### Supplied information
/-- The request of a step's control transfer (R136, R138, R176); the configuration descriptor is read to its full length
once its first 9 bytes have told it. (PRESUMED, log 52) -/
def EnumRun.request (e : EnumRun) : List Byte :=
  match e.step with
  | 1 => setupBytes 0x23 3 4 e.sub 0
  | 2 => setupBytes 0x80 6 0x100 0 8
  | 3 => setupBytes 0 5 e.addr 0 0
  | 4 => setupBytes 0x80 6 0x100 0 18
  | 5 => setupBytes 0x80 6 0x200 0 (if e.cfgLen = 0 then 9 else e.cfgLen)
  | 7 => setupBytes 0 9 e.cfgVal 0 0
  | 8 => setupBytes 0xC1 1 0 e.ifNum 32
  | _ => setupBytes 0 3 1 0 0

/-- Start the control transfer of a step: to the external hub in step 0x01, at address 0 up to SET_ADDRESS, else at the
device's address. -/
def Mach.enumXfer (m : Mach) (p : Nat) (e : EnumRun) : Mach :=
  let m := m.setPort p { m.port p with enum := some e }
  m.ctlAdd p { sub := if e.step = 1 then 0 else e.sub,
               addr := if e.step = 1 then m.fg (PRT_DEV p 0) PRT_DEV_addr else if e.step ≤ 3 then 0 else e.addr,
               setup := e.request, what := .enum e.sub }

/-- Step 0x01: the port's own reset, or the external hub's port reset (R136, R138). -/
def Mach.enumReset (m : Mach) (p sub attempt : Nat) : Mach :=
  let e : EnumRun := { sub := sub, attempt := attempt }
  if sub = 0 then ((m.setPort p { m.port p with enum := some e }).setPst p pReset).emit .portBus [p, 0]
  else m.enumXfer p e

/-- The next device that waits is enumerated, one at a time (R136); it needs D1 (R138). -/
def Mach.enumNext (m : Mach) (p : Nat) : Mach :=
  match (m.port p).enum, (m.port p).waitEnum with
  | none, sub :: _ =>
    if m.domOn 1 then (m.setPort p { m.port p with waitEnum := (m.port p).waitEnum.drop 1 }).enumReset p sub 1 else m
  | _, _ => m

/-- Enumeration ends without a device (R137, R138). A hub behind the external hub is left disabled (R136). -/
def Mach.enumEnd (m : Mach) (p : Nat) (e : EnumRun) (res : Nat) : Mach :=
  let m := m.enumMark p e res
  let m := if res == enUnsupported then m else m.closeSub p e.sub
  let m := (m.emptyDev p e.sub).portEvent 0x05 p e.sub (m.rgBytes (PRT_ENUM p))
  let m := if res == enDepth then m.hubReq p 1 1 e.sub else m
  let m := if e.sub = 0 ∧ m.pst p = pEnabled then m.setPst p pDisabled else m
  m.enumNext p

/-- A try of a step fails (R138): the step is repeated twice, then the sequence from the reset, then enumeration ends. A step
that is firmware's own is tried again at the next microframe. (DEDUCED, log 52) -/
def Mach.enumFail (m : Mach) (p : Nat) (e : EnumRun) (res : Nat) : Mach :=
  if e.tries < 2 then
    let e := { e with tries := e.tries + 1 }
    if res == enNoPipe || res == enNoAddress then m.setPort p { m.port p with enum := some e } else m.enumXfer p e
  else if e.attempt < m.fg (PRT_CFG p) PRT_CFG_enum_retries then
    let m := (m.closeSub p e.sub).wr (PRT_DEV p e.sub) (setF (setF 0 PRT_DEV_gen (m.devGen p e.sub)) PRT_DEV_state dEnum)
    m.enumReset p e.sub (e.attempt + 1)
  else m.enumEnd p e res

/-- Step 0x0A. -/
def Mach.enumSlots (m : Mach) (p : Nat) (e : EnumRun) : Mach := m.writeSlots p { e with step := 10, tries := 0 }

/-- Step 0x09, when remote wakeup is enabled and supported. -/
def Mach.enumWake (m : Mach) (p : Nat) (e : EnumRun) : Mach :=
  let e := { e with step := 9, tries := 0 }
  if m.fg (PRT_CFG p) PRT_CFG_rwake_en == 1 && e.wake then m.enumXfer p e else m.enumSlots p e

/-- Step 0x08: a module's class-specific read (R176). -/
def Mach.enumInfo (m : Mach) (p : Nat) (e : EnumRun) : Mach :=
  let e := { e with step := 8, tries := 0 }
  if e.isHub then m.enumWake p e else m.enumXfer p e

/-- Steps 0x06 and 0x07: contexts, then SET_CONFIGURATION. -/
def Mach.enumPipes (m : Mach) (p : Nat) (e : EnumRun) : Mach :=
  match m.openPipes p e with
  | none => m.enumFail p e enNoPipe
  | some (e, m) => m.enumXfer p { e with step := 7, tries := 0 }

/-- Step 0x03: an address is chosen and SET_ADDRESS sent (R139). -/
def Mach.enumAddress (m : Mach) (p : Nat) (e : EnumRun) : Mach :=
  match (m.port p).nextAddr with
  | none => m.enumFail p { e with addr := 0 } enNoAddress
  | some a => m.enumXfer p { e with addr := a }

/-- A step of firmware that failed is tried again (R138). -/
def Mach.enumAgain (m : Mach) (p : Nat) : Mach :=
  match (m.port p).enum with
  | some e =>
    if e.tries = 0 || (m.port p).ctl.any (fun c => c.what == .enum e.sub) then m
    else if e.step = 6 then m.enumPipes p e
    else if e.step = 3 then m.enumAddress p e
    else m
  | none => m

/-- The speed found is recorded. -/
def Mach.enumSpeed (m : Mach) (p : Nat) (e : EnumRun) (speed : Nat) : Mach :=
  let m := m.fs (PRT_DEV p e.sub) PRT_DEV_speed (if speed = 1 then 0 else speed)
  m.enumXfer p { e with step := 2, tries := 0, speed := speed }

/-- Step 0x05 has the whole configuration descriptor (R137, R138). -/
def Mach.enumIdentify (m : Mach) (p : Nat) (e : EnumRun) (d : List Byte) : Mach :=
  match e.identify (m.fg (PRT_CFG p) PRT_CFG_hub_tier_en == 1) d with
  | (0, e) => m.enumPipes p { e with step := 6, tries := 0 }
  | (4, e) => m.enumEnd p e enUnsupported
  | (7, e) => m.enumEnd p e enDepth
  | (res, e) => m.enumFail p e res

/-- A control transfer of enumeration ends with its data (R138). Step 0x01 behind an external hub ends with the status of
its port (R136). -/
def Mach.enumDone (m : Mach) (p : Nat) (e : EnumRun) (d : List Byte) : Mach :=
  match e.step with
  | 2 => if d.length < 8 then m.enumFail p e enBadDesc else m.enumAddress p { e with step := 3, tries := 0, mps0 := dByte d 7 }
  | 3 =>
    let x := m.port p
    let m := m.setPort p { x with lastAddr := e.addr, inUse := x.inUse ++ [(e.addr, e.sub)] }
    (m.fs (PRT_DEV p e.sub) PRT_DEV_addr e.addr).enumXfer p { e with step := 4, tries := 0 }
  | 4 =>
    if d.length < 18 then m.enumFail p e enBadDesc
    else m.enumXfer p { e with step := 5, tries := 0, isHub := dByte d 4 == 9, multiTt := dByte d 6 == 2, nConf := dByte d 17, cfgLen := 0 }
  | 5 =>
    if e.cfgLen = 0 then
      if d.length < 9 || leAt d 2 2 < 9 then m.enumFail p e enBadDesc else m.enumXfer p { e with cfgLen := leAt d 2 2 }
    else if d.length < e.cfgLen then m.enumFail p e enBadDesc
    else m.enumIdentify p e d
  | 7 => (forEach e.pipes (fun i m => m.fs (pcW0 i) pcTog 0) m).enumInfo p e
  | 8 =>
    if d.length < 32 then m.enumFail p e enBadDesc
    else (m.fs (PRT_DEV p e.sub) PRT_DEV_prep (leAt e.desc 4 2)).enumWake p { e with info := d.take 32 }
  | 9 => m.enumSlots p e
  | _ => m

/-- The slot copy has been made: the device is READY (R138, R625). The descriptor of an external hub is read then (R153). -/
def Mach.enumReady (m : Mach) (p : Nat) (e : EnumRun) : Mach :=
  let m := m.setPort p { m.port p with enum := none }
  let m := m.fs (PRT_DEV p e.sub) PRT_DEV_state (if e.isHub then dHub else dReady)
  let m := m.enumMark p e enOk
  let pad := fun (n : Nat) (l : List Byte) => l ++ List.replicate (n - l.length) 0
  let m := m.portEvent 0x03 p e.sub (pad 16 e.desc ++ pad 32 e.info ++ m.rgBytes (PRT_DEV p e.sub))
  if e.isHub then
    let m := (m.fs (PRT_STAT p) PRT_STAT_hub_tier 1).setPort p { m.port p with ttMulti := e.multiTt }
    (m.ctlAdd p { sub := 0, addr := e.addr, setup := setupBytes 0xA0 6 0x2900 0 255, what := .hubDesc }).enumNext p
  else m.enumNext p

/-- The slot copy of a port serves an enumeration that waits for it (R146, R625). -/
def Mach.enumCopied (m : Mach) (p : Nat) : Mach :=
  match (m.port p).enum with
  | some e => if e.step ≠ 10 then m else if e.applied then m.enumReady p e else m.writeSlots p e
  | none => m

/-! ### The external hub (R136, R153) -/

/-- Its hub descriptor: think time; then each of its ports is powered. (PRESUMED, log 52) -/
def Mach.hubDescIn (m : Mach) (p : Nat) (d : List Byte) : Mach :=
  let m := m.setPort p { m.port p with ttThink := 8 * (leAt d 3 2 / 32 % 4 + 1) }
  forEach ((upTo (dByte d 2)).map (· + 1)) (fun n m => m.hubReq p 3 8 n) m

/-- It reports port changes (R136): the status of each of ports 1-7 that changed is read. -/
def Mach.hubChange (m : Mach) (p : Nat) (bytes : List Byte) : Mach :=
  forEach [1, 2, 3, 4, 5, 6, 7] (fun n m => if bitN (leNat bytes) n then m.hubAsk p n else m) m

### Task requirements
Your response should hold the lines from the first line of the entries above through the line with "setup := e.request, what", each retyped exactly, and nothing else.

### Task solution
/-- The request of a step's control transfer (R136, R138, R176); the configuration descriptor is read to its full length
once its first 9 bytes have told it. (PRESUMED, log 52) -/
def EnumRun.request (e : EnumRun) : List Byte :=
  match e.step with
  | 1 => setupBytes 0x23 3 4 e.sub 0
  | 2 => setupBytes 0x80 6 0x100 0 8
  | 3 => setupBytes 0 5 e.addr 0 0
  | 4 => setupBytes 0x80 6 0x100 0 18
  | 5 => setupBytes 0x80 6 0x200 0 (if e.cfgLen = 0 then 9 else e.cfgLen)
  | 7 => setupBytes 0 9 e.cfgVal 0 0
  | 8 => setupBytes 0xC1 1 0 e.ifNum 32
  | _ => setupBytes 0 3 1 0 0

/-- Start the control transfer of a step: to the external hub in step 0x01, at address 0 up to SET_ADDRESS, else at the
device's address. -/
def Mach.enumXfer (m : Mach) (p : Nat) (e : EnumRun) : Mach :=
  let m := m.setPort p { m.port p with enum := some e }
  m.ctlAdd p { sub := if e.step = 1 then 0 else e.sub,
               addr := if e.step = 1 then m.fg (PRT_DEV p 0) PRT_DEV_addr else if e.step ≤ 3 then 0 else e.addr,
               setup := e.request, what := .enum e.sub }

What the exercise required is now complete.